Source: R/05_algo_mbh.R
mbh_filter.Rd

Decomposes a time series into trend and cycle using a robust boosting algorithm. Unlike the HP filter, MBH uses the Huber loss function to automatically downweight outliers (like the COVID-19 shock), preventing them from distorting the trend.

Usage

mbh_filter(
  x,
  knots = NULL,
  mstop = 500L,
  d = NULL,
  nu = 0.1,
  df = 4L,
  select_mstop = FALSE,
  boundary.knots = NULL
)

Arguments

x

Numeric vector, ts, xts, or zoo object.

knots

Integer. Number of interior knots for the P-Spline. If NULL (default), it is calculated as max(20, floor(n / 2)). High knot density is required for the trend to be flexible enough.

mstop

Integer. Maximum number of boosting iterations (default 500).

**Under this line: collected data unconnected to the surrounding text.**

-- ==== Sys2Proof/Machine/Modular.lean ====
section
/-!
DEFINITION. Modular arithmetic and the butterfly network (R131 to R145). Warp-only (R67).
-/

namespace Sys2Proof.Machine

/-! ### The helpers of R137 to R139 -/

/-- A residue and whether it was left at or above the modulus. -/
abbrev QRes := Nat × Bool

/-- The bit length of a modulus (R135). -/
def bitLen (q : Nat) : Nat := Nat.log2 q + 1

/-- One conditional subtraction. -/
def subOnce (r q : Nat) : Nat := if q ≤ r then r - q else r

/-- `qred128` (R137). -/
def qred128 (q m x : Nat) : QRes :=
  let bq := bitLen q
  let t := x / 2 ^ (bq - 2) * m / 2 ^ (bq + 2)
  let r := wrapTo 64 ((x : Int) - (t * q : Nat))
  let r := subOnce (subOnce r q) q
  (r, q ≤ r)

/-- `qadd` and `qsub` to the r of R139. -/
def qaddR (q a b : Nat) : QRes :=
  let r := subOnce (a + b) q % 2 ^ 64
  (r, q ≤ r)
def qsubR (q a b : Nat) : QRes :=
  let s : Int := (a : Int) - b
  let r := wrapTo 64 (if s < 0 then s + q else s)
  (r, q ≤ r)

/-- `QSHOUP` (R138). -/
def qshoupR (q a w wc : Nat) : QRes :=
  let hi := a * wc / 2 ^ 64
  let r := subOnce (wrapTo 64 (((a * w : Nat) : Int) - (hi * q : Nat))) q
  (r, q ≤ r)

/-! ### The common form (R131, R133) -/

/-- The modulus number of an instruction. -/
def modNo (f : LForm) : Fin 4 := ⟨f.sub.toNat % 4, by omega⟩

/-- The modulus and Barrett constant of a lane. -/
def Env.qAt (e : Env) (f : LForm) (l : Fin 64) : Nat := ((e.w.qm[modNo f])[l]).toNat
def Env.muAt (e : Env) (f : LForm) (l : Fin 64) : Nat := ((e.w.qb[modNo f])[l]).toNat

/-- The modulus that an instruction reads in each lane, and with it the Barrett constant where it reduces a product (R137). -/
def qUse (f : LForm) : List Opnd := [Opnd.any (.qm (modNo f)) .n64]
def muUse (f : LForm) : List Opnd := [Opnd.any (.qm (modNo f)) .n64, Opnd.any (.qb (modNo f)) .n64]

/-- The value faults of a modular opcode: a bad modulus in an executing lane, where no error stands in it; under escalation, a QBAD that the instruction
would set, so one of a lane that its operands do not kill (R131, R133). -/
def Env.modFault (e : Env) (f : LForm) (os : List Opnd) (bad : Lanes Bool) : Option (Cause × Mask) :=
  match laneFault .illegal (e.sound (qUse f)) fun l => e.qAt f l < 2 with
  | some x => some x
  | none => if e.c.qbadEsc then laneFault .qbad (e.sound os) fun l => bad[l] else none

/-- Q64 sources. A modular register as a source carries no tag (R14, R19, R36). -/
def qOs (f : LForm) : List Opnd := [Opnd.of f.src0 .q64, Opnd.of f.src1 .q64, Opnd.of f.src2 .q64]

/-- A modular operation with one destination: it reads three values, q and m, in each lane; `mods` says whether it uses m. -/
def modBody (os mods : LForm → List Opnd) (op : Nat → Nat → Nat → Nat → Nat → QRes) (f : LForm) (e : Env) : Effect :=
  let srcs := os f ++ mods f
  let x := srcAt e.w f.imm srcs
  let r : Lanes QRes := mkLanes fun l => op (e.qAt f l) (e.muAt f l) (x 0 l).toNat (x 1 l).toNat (x 2 l).toNat
  e.run { RegIns.of f srcs (mkLanes fun l => (BitVec.ofNat 64 (r[l]).1, if (r[l]).2 then flagQBAD else 0)) with
    wide := true, tag := .q64, faults := e.modFault f srcs (mkLanes fun l => (r[l]).2) }

def qmulBody := modBody qOs muUse fun q m a b _ => qred128 q m (a * b)
def execQmul (f : LForm) (s : State) : Host.Outcome State Fault Refusal := issue (.l .qmul f) s (qmulBody f) noLeek

def qmacBody := modBody qOs muUse fun q m a b c => qred128 q m (a * b + c)
def execQmac (f : LForm) (s : State) : Host.Outcome State Fault Refusal := issue (.l .qmac f) s (qmacBody f) noLeek

def qaddBody := modBody qOs qUse fun q _ a b _ => qaddR q a b
def execQadd (f : LForm) (s : State) : Host.Outcome State Fault Refusal := issue (.l .qadd f) s (qaddBody f) noLeek

def qsubBody := modBody qOs qUse fun q _ a b _ => qsubR q a b
def execQsub (f : LForm) (s : State) : Host.Outcome State Fault Refusal := issue (.l .qsub f) s (qsubBody f) noLeek

def qnegBody := modBody qOs qUse fun q _ a _ _ => qsubR q 0 a
def execQneg (f : LForm) (s : State) : Host.Outcome State Fault Refusal := issue (.l .qneg f) s (qnegBody f) noLeek

/-- QRED reads N64 and never sets QBAD (R140). -/
def qredBody := modBody (fun f => [Opnd.of f.src0 .n64]) qUse fun q _ a _ _ => (a % q, false)
def execQred (f : LForm) (s : State) : Host.Outcome State Fault Refusal := issue (.l .qred f) s (qredBody f) noLeek

/-- QSHOUP's companion is N64 (R138). -/
def qshoupBody := modBody (fun f => [Opnd.of f.src0 .q64, Opnd.of f.src1 .q64, Opnd.of f.src2 .n64]) qUse
  fun q _ a w wc => qshoupR q a w wc
def execQshoup (f : LForm) (s : State) : Host.Outcome State Fault Refusal := issue (.l .qshoup f) s (qshoupBody f) noLeek

/-! ### QSET (R136) -/

/-- New contents of a modular register in the executing lanes; a lane that an error kills takes zero (R18). -/
def qput (old : Lanes W64) (eff kill : Mask) (x : Fin 64 → W64) : Lanes W64 :=
  mkLanes fun l => if eff.getLsbD l then (if kill.getLsbD l then 0 else x l) else old[l]

/-- Errors that a write of a modulus and its Barrett constant in some lanes clears (R405). -/
def clearModulus (bad : List BadReg) (n : Nat) (m : Mask) : List BadReg :=
  bad.filter fun b => match b with
    | .qm k l _ | .qb k l _ => !(k == n && m.getLsbD l)
    | _ => true

def qsetBody (f : LForm) (e : Env) : Effect :=
  let os := [Opnd.of f.src0 .n64, Opnd.of f.src1 .n64]
  let x := srcAt e.w f.imm os
  match e.w.operandFault e.g.desc.apxFrom f.a os [] [] with
  | some c => e.early c
  | none =>
    match laneFault .illegal (e.sound os) fun l => (x 0 l).toNat < 2 || 2 ^ 62 ≤ (x 0 l).toNat with
    | some (c, m) => .fault c 0 m
    | none =>
      let (kill, source) := e.w.operandKills os e.eff
      let n := modNo f
      let w := { e.w with
        qm := e.w.qm.set n (qput e.w.qm[n] e.eff kill (x 0)), qb := e.w.qb.set n (qput e.w.qb[n] e.eff kill (x 1))
        bad := clearModulus e.w.bad n.val e.eff }
      .done ((e.put w).killLanes e.c e.g e.w kill source 0)
def execQset (f : LForm) (s : State) : Host.Outcome State Fault Refusal := issue (.l .qset f) s (qsetBody f) noLeek

/-! ### In-place opcodes (R141 to R143) -/

/-- Write SRC0's register, then DST's with one shift of the latches (R142). -/
def Env.putBoth (e : Env) (f : LForm) (kill : Mask) (a b : Fin 64 → W64) : Option Warp :=
  match f.dst, f.src0 with
  | .v da, .v db =>
    let wr (v : Fin 64 → W64) : VecWrite :=
      { eff := e.eff, sel := e.sel, kill := kill, vals := v, wide := f.fmt.wide, tag := f.fmt, a := f.a, nw := f.nw }
    (e.w.writeVec db.val (wr b)).bind fun w => w.commitVec da.val (wr a)
  | _, _ => none

/-- Write of NPERM: a lane writes its register B where `low` holds, else its register A, and the other keeps its value and
its errors (R143, R405). So is the zero of a dead or killed lane: R145 names its own destination, where R142 writes two (DESIGN
CHOICE, notes/assumptions/12.md). -/
def Env.putSplit (e : Env) (f : LForm) (kill low : Mask) (a b : Fin 64 → W64) : Option Warp :=
  match f.dst, f.src0 with
  | .v da, .v db =>
    let wr (m : Mask) (v : Fin 64 → W64) : VecWrite :=
      { eff := e.eff &&& m, sel := e.sel &&& m, kill := kill, vals := v, wide := f.fmt.wide, tag := f.fmt, a := f.a, nw := f.nw }
    (e.w.writeVec db.val (wr low b)).bind fun w => w.commitVec da.val (wr (~~~low) a)
  | _, _ => none

/-- An in-place instruction: its value fault, its kills, the warp with its two results written, and its flags. -/
def Env.runBoth (e : Env) (f : LForm) (os : List Opnd) (faults : Option (Cause × Mask)) (kills : Mask × Nat)
    (put : Option Warp) (flags : Lanes (W64 × Byte)) : Effect :=
  match e.w.operandFault e.g.desc.apxFrom f.a os [] [f.dst, f.src0] with
  | some c => e.early c
  | none =>
    match (if e.eff = 0 then none else faults) with
    | some (c, m) => .fault c 0 m
    | none =>
      match put with
      | none => .wait e.s .speculation
      | some w =>
        .done ((e.put (w.setFlags (orFlags (e.eff &&& ~~~kills.1) flags))).killLanes e.c e.g e.w kills.1 kills.2 0)

/-- A butterfly: the two results of a lane from a, b and w. -/
def butterflyBody (op : Nat → Nat → Nat → Nat → Nat → QRes × QRes) (f : LForm) (e : Env) : Effect :=
  let os := [Opnd.of f.dst .q64, Opnd.of f.src0 .q64, Opnd.of f.src1 .q64] ++ muUse f
  let x := srcAt e.w f.imm os
  let r : Lanes (QRes × QRes) :=
    mkLanes fun l => op (e.qAt f l) (e.muAt f l) (x 0 l).toNat (x 1 l).toNat (x 2 l).toNat
  let bad : Lanes Bool := mkLanes fun l => (r[l]).1.2 || (r[l]).2.2
  let kills := e.w.operandKills os e.eff
  e.runBoth f os (e.modFault f os bad) kills
    (e.putBoth f kills.1 (fun l => BitVec.ofNat 64 (r[l]).1.1) fun l => BitVec.ofNat 64 (r[l]).2.1)
    (mkLanes fun l => (0, if bad[l] then flagQBAD else 0))

/-- QBFCT; QBAD of any of its helpers counts (R141). -/
def qbfctR (q m a b w : Nat) : QRes × QRes :=
  let p := qred128 q m (b * w)
  let x := qaddR q a p.1
  let y := qsubR q a p.1
  ((x.1, x.2 || p.2), y)

/-- QBFGS. -/
def qbfgsR (q m a b w : Nat) : QRes × QRes :=
  let d := qsubR q a b
  let y := qred128 q m (d.1 * w)
  (qaddR q a b, (y.1, y.2 || d.2))

def execQbfct (f : LForm) (s : State) : Host.Outcome State Fault Refusal :=
  issue (.l .qbfct f) s (butterflyBody qbfctR f) noLeek
def execQbfgs (f : LForm) (s : State) : Host.Outcome State Fault Refusal :=
  issue (.l .qbfgs f) s (butterflyBody qbfgsR f) noLeek

/-! ### Lane movement (R143 to R145) -/

/-- Lane i xor d. -/
def laneXor (l : Fin 64) (d : Nat) : Fin 64 := ⟨(l.val ^^^ d) % 64, by omega⟩

/-- The lanes of a mask that consume an error in the element they take from another lane (R18). -/
def Env.movedKills (e : Env) (o : Opnd) (part : Fin 64 → Option (Fin 64)) : Mask :=
  let bad := e.w.badIn o
  if bad = 0 then 0
  else maskOf fun i => if h : i < 64 then e.eff.getLsbD i && (part ⟨i, h⟩).any (fun p => bad.getLsbD p && !e.w.dead.getLsbD p) else false

/-- NPERM (R143). -/
def npermBody (f : LForm) (e : Env) : Effect :=
  let a := Opnd.of f.dst f.fmt
  let b := Opnd.of f.src0 f.fmt
  let dd := 64 >>> f.sub.toNat
  let low (l : Fin 64) : Bool := l.val &&& dd == 0
  let read (o : Opnd) (l : Fin 64) : W64 := if e.w.dead.getLsbD l then 0 else e.w.src o f.imm l
  let kill := e.movedKills a (fun l => if low l then some (laneXor l dd) else none)
    ||| e.movedKills b (fun l => if low l then none else some (laneXor l dd))
  let source := if kill = 0 then 0 else 1
  e.runBoth f [a, b] none (kill, source)
    (e.putSplit f kill (maskOf fun i => i &&& dd == 0) (fun l => read b (laneXor l dd)) fun l => read a (laneXor l dd))
    (mkLanes fun l => (0, if e.w.dead.getLsbD (laneXor l dd) then flagSHDEAD else 0))
def execNperm (f : LForm) (s : State) : Host.Outcome State Fault Refusal := issue (.l .nperm f) s (npermBody f) noLeek

/-- The lane that LBREV reads for spans of m (R144). -/
def brevLane (m : Nat) (l : Fin 64) : Fin 64 :=
  ⟨(l.val / m * m + brevEl (Nat.log2 m) (l.val % m)) % 64, by omega⟩

/-- LBREV (R144). -/
def lbrevBody (f : LForm) (e : Env) : Effect :=
  let a := Opnd.of f.src0 f.fmt
  let so := Opnd.any f.src1 .n32
  let m := (e.w.uni f.src1 f.imm .n32).toNat
  let part (l : Fin 64) : Fin 64 := brevLane m l
  let (unif, _) := e.w.operandKills [so] e.eff
  let kill := unif ||| e.movedKills a fun l => some (part l)
  let source := match f.src0 with
    | .latch _ => if unif = 0 then 6 else 1
    | _ => 1
  e.runKill { RegIns.of f [a, so] (mkLanes fun l =>
      if e.w.dead.getLsbD (part l) then (0, flagSHDEAD) else (e.w.src a f.imm (part l), 0)) with
    faults := if isPow64 m || e.sound [so] == 0 then none else some (.illegal, e.eff) } (kill, source)
def execLbrev (f : LForm) (s : State) : Host.Outcome State Fault Refusal := issue (.l .lbrev f) s (lbrevBody f) noLeek

end Sys2Proof.Machine
end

If select_mstop = TRUE this is the upper bound; the actual stopping point is chosen by AICc.

d

Numeric or NULL. The delta parameter for Huber loss. If NULL (default), it is auto-calibrated as the Median Absolute Deviation (MAD) of the first differences of the series (mad(diff(y))).

Scale-mismatch warning: When x is a log-level series, diff(y) returns inter-period growth rates (typical scale 0.001–0.02), whereas the output gap (the residual the filter must explain) has a much larger scale (typical scale 0.01–0.05). Using mad(diff(y)) as d therefore sets the Huber threshold far too low: the filter treats normal business-cycle oscillations as outliers, truncates their gradients, and blocks learning. The trend becomes over-smooth and the cycle absorbs too much long-run variance.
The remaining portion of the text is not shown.